* **INPUT RECORDS**
theorem lvoteMask_vector_runs (h : Hdr) (n : Nat) (q : BitVec 3) :
    RunsLane (.lvoteMask h (.v n) q) tVote h 8 [(.v n, .w32)] [] fun c m => res32 m (.v n) fun _ => (c.pred q).t &&& m := by
  have hx : ∀ s, exec (.lvoteMask h (.v n) q) s = execLvoteMask h (.v n) q s := fun _ => rfl
  unfold execLvoteMask at hx
  exact runsLane_of hx fun _ _ => rfl

end Vote

section Reduction

variable {i : Instr} {h : Hdr} {d : Dst} {a : Src}

theorem reduction_of (f : Int → Int → Int) (hx : ∀ s, exec i s = vred f h d a s) : Reduction i f h d a := by
  unfold vred at hx
  exact runsLane_of hx fun _ _ => rfl

/-- The sum of signed values, taken from the first of them on, is modulo 2^32 the sum of the words. -/
theorem ofInt_sum (ls : List Word) : BitVec.ofInt 32 (match ls.map BitVec.toInt with | [] => 0 | v :: t => t.foldl (· + ·) v)
    = ls.foldl (fun x y => x + y) 0 := by
  have hfold (t : List Word) (z : Int) : BitVec.ofInt 32 ((t.map BitVec.toInt).foldl (· + ·) z)
      = t.foldl (fun x y => x + y) (BitVec.ofInt 32 z) := by
    induction t generalizing z with
    | nil => rfl
    | cons v t ih => rw [List.map_cons, List.foldl_cons, ih, BitVec.ofInt_add, BitVec.ofInt_toInt, List.foldl_cons]
  cases ls with
  | nil => rfl
  | cons v t =>
    rw [List.foldl_cons]
    refine (hfold t v.toInt).trans ?_
    rw [BitVec.ofInt_toInt]
    simp

theorem vredAddI32_runs (h : Hdr) (d : Dst) (a : Src) : RunsLane (.vredAddI32 h d a) tVote h 8 [(d, .w32)] [(a, .w32)]
    fun c m => res32 m d fun _ => ((maskLanes m).map fun l => c.src32 [(a, .w32)] 0 l).foldl (fun x y => x + y) 0 := by
  have hx : ∀ s, exec (.vredAddI32 h d a) s = vred (· + ·) h d a s := fun _ => rfl
  unfold vred at hx
  refine runsLane_of hx fun c m => ?_
  rw [← ofInt_sum, List.map_map]
  rfl

theorem filter_le_range {l n : Nat} (hl : l < n) : (List.range n).filter (· ≤ l) = List.range (l + 1) := by
  obtain ⟨k, rfl⟩ := Nat.exists_eq_add_of_le hl
  rw [List.range_add, List.filter_append, List.filter_eq_self.2 fun j hj => ?_, List.filter_eq_nil_iff.2 fun j hj => ?_,
    List.append_nil]
  · simp only [List.mem_map] at hj
    obtain ⟨x, -, rfl⟩ := hj
    simp; omega
  · simpa [Nat.lt_succ_iff] using hj

theorem vscanAddI32_runs (h : Hdr) (d : Dst) (a : Src) : RunsLane (.vscanAddI32 h d a) tVote h 8 [(d, .w32)] [(a, .w32)]
    fun c m => res32 m d fun l =>
      (((List.range (l + 1)).filter fun j => bit m j).map fun j => c.src32 [(a, .w32)] 0 j).foldl (fun x y => x + y) 0 := by
  have hx : ∀ s, exec (.vscanAddI32 h d a) s = execVscanAddI32 h d a s := fun _ => rfl
  unfold execVscanAddI32 at hx
  refine runsLane_of hx fun c m => ?_
  have hlanes {l : Nat} (hl : l < 32) : (maskLanes m).filter (· ≤ l) = (List.range (l + 1)).filter fun j => bit m j := by
    rw [maskLanes, lanes32, List.filter_filter, ← filter_le_range hl, List.filter_filter]
    simp only [Bool.and_comm]
  simp only [res32]
  rw [mkLanes_congr fun l hl => ?_]
  simp only [hlanes hl, List.foldl_map]
  rfl

end Reduction

section Tree

/-- Combining neighbours of a list given by its numbers. -/
theorem combPairs_range (n : Nat) (f : Nat → Option Coded) :
    combPairs ((List.range (2 * n)).map f) = (List.range n).map fun i => comb (f (2 * i)) (f (2 * i + 1)) := by
  induction n generalizing f with
  | zero => rfl
  | succ n ih =>
    have hsplit : (List.range (2 * (n + 1))).map f = f 0 :: f 1 :: (List.range (2 * n)).map fun i => f (i + 2) := by
      rw [show 2 * (n + 1) = 2 * n + 1 + 1 by omega, List.range_succ_eq_map, List.range_succ_eq_map]
      simp [Function.comp_def]
    rw [hsplit, combPairs, ih, List.range_succ_eq_map]
    simp [Function.comp_def, Nat.mul_add]

/-- Where the list holds the elements at the multiples of s, that is the level of step s of the tree (08 R217). -/
theorem combPairs_level (n s : Nat) (x : Nat → Option Coded) :
    combPairs ((List.range (2 * n)).map fun i => x (i * s)) = (List.range n).map fun i => treeLevel x s (i * (2 * s)) := by
  rw [combPairs_range]
  refine List.map_congr_left fun i _ => ?_
  rw [treeLevel, if_pos (Nat.mul_mod_left ..)]
  congr 2 <;> ring

/-- The five levels over 32 leaves leave the root (08 R217). -/
theorem combPairs_root (leaf : Nat → Option Coded) :
    combPairs (combPairs (combPairs (combPairs (combPairs ((List.range 32).map leaf)))))
      = [[1, 2, 4, 8, 16].foldl treeLevel leaf 0] := by
  have h1 : combPairs ((List.range 32).map leaf) = (List.range 16).map fun i => treeLevel leaf 1 (i * 2) := by
    simpa only [mul_one] using combPairs_level 16 1 leaf
  have h2 (x) : combPairs ((List.range 16).map fun i => x (i * 2)) = (List.range 8).map fun i => treeLevel x 2 (i * 4) :=
    combPairs_level 8 2 x
  have h4 (x) : combPairs ((List.range 8).map fun i => x (i * 4)) = (List.range 4).map fun i => treeLevel x 4 (i * 8) :=
    combPairs_level 4 4 x
  have h8 (x) : combPairs ((List.range 4).map fun i => x (i * 8)) = (List.range 2).map fun i => treeLevel x 8 (i * 16) :=
    combPairs_level 2 8 x
  have h16 (x) : combPairs ((List.range 2).map fun i => x (i * 16)) = (List.range 1).map fun i => treeLevel x 16 (i * 32) :=
    combPairs_level 1 16 x
  rw [h1, h2, h4, h8, h16]
  rfl

theorem vredAddF32_runs (h : Hdr) (d : Dst) (a : Src) : RunsLane (.vredAddF32 h d a) tRedF h 8 [(d, .w32)] [(a, .w32)]
    fun c m => res32F m d fun _ =>
      let leaf := fun l => if l < 32 ∧ bit m l = true then some ((c.src32 [(a, .w32)] 0 l).toNat, (0 : Fl)) else none
      let r := ([1, 2, 4, 8, 16].foldl treeLevel leaf 0).getD (0, 0)
      (BitVec.ofNat 32 r.1, r.2) := by
  have hx : ∀ s, exec (.vredAddF32 h d a) s = execVredAddF32 h d a s := fun _ => rfl
  unfold execVredAddF32 at hx
  refine runsLane_of hx fun c m => ?_
  have hleaves : (lanes32.map fun l => if bit m l then some ((w32 (c.words extN [(a, .w32)] 0) l).toNat, (0 : Fl)) else none)
      = (List.range 32).map fun l =>
          if l < 32 ∧ bit m l = true then some ((c.src32 [(a, .w32)] 0 l).toNat, (0 : Fl)) else none :=
    List.map_congr_left fun l hl => if_congr (by simp [List.mem_range.1 hl]) rfl rfl
  simp only [hleaves, combPairs_root]
  rfl

end Tree

/-- Settles O14: each word is the shape of its fold; the tree over the list of lanes is the levels over their numbers. -/
theorem votesReductionsAndScan : Obligations.VotesReductionsAndScan := by
  unfold Obligations.VotesReductionsAndScan
  intro h p q d a
  exact ⟨vote_of fun _ => rfl, vote_of fun _ => rfl, fun n => lvoteMask_scalar_runs h n q,
    fun n => lvoteMask_vector_runs h n q, vredAddI32_runs h d a, reduction_of min fun _ => rfl, reduction_of max fun _ => rfl,
    vredAddF32_runs h d a, vscanAddI32_runs h d a⟩

end Sys2Proof.Machine
end

section
/-!
O15. Filtering to k (08 R218).
-/

namespace Sys2Proof.Machine

/-- What vfilt asks of Wc (08 R218). -/
def FiltOk (wc : DWord) : Prop := 1 ≤ wc.toNat % 64 ∧ wc.toNat % 64 ≤ 32 ∧ wc &&& 0xffe0fec0 = 0

theorem filtBad_iff {wc : DWord} : (wc.toNat % 64 = 0 ∨ 32 < wc.toNat % 64 ∨ (wc &&& 0xffe0fec0) ≠ 0) ↔ ¬ FiltOk wc := by
  rw [FiltOk, not_and_or, not_and_or, not_le, not_le, Nat.lt_one_iff]

/-- Settles O15: K and the reserved bits are checked before the lanes are ranked. -/
theorem filterToKSelectsTheBest : Obligations.FilterToKSelectsTheBest := by
  unfold Obligations.FilterToKSelectsTheBest
  intro h d a b n
  have hx : ∀ s, exec (.vfilt h d a b (.w n)) s = execVfilt h d a b (.w n) s := fun _ => rfl
  unfold execVfilt at hx
  refine ⟨runsLaneIf_of hx fun c m hok => ?_, laneTraps_of hx (by decide) fun c _ ⟨hserved, hbad⟩ => ⟨hserved, ?_⟩⟩
  · exact if_neg fun hbad => filtBad_iff.1 hbad hok
  · exact if_pos (filtBad_iff.2 hbad)

end Sys2Proof.Machine
end

section
/-!
O17. The interval points of value (09 R222, R224 to R231).
-/

namespace Sys2Proof.Machine

/-- A lane point of an interval type that takes the interval trap at the first active lane which meets a condition runs
where no active lane meets it (09 R222). -/
theorem runsOrIvTraps_of {i : Instr} {t : Timing} {h : Hdr} {ds : List (Dst × Wd)} {srcs : List SrcW}
    {bad : ICtx → Nat → Bool} {r : ICtx → BitVec 32 → Res}
    (hx : ∀ s, exec i s = laneFixed t h 8 ds srcs (fun c m => match (maskLanes m).find? (bad c) with
      | some l => .error (.trap cInterval none l)
      | none => .ok (r c m)) s) : RunsOrIvTraps i t h ds srcs bad r := by
  refine ⟨runsLaneIf_of hx fun c m hok => by rw [find?_maskLanes_eq_none.2 hok], fun l hl => trapsUsing_of hx ?_⟩
  rintro c s ⟨hserved, hfree, hact, hbad, hbelow⟩
  rw [Served] at hserved
  simp only [hserved, free_of hfree, find?_maskLanes_eq_some hl hact hbad hbelow, Bool.false_eq_true, if_false]

theorem ivPoint_of {i : Instr} {ty : IvTy} {t : Timing} {arith : Bool} {k : Nat} {h : Hdr} {d : Dst} {ds : List (Dst × Wd)}
    {srcs : List SrcW} {f : (Nat → List Lanes) → Nat → IvOut} (hx : ∀ s, exec i s = ivPoint ty t arith k h d ds srcs f s) :
    IvPoint i ty t arith k h d ds srcs f := runsOrIvTraps_of hx

/-- Settles O17: each word is the interval point of its function. -/
theorem intervalPointsRunOrTrap : Obligations.IntervalPointsRunOrTrap := by
  unfold Obligations.IntervalPointsRunOrTrap
  intro h d a b c
  iterate 27 refine ⟨ivPoint_of fun _ => rfl, ?_⟩
  exact ivPoint_of fun _ => rfl

end Sys2Proof.Machine
end

section
/-!
O18. The interval comparisons (09 R230).
-/

namespace Sys2Proof.Machine

/-- Two bounds are equal where each is at most the other. -/
theorem Ext.cmp_beq_eq (x y : Ext) : (x.cmp y == .eq) = (x.le y && y.le x) := by
  rw [Ext.le, Ext.le, ← Ext.cmp_swap x y]
  cases x.cmp y <;> rfl

theorem cmpEqT_eq : cmpEqT = fun al ah bl bh =>
    al.le ah && ah.le al && ah.le bl && bl.le ah && bl.le bh && bh.le bl := by
  funext al ah bl bh
  simp only [cmpEqT, Ext.cmp_beq_eq, Bool.and_assoc]

section Compare

variable (tt ff : Ext → Ext → Ext → Ext → Bool)

/-- The table of R230. -/
def ivCompared (x y : Iv) : PCode :=
  if x.isNai || y.isNai then .u
  else match x, y with
    | .iv al ah, .iv bl bh => if tt al ah bl bh then .t else if ff al ah bl bh then .f else .u
    | _, _ => .f

theorem ivCmp_eq (x y : Iv) : ivCmp tt ff x y = (ivCompared tt ff x y,
    (if x.isNai || y.isNai then ivNAI else 0) ||| (if ivCompared tt ff x y = .u then ivUND else 0), x.isNai || y.isNai) := by
  match x, y with
  | .nai, _ | .empty, .nai | .iv .., .nai => rfl
  | .empty, .empty | .empty, .iv .. | .iv .., .empty => simp [ivCmp, ivCompared, Iv.isNai]
  | .iv al ah, .iv bl bh =>
    cases ht : tt al ah bl bh <;> cases hf : ff al ah bl bh <;> simp [ivCmp, ivCompared, Iv.isNai, ht, hf]

variable {tt ff}

theorem ivCompare_of {i : Instr} {ty : IvTy} {t : Timing} {h : Hdr} {p : BitVec 3} {a b : Src}
    (hx : ∀ s, exec i s = ivCmpP ty t tt ff h p a b s) : IvCompare i ty t tt ff h p a b := by
  simp only [ivCmpP, ivCmp_eq] at hx
  exact runsOrIvTraps_of hx

end Compare

/-- Settles O18: each word decides by the table for its two conditions on the bounds. -/
theorem intervalComparisonsAreThreeValued : Obligations.IntervalComparisonsAreThreeValued := by
  unfold Obligations.IntervalComparisonsAreThreeValued
  rw [← cmpEqT_eq]
  intro h p a b
  iterate 5 refine ⟨ivCompare_of fun _ => rfl, ?_⟩
  exact ivCompare_of fun _ => rfl

end Sys2Proof.Machine
end

section
/-!
SUPPORT. Where an agent stands (its pc, and the first clk in which a transfer lets it issue), the operations that leave it
there, and the issue of an instruction that lets its agent go on with the next word (15 R349).
-/

namespace Sys2Proof.Machine

/-- Where a split of a wave stands, and an agent. -/
def Wave.standing (wv : Wave) (sp : Nat) : Option (Nat × Nat) := (wv.splits[sp]?).map fun x => (x.pc, x.readyAt)
def State.standing (s : State) : Agent → Option (Nat × Nat)
  | .split g w sp => (s.waveAt g w).bind fun wv => wv.standing sp
  | .seq g => (s.seqAt g).map fun q => (q.pc, q.readyAt)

* **TASK DETAILS**
Copy exactly the lines above, from the one containing "SUPPORT. Where an" through the very last line.

* **ANSWER TO THIS PROBLEM**
SUPPORT. Where an agent stands (its pc, and the first clk in which a transfer lets it issue), the operations that leave it
there, and the issue of an instruction that lets its agent go on with the next word (15 R349).
-/

namespace Sys2Proof.Machine

/-- Where a split of a wave stands, and an agent. -/
def Wave.standing (wv : Wave) (sp : Nat) : Option (Nat × Nat) := (wv.splits[sp]?).map fun x => (x.pc, x.readyAt)
def State.standing (s : State) : Agent → Option (Nat × Nat)
  | .split g w sp => (s.waveAt g w).bind fun wv => wv.standing sp
  | .seq g => (s.seqAt g).map fun q => (q.pc, q.readyAt)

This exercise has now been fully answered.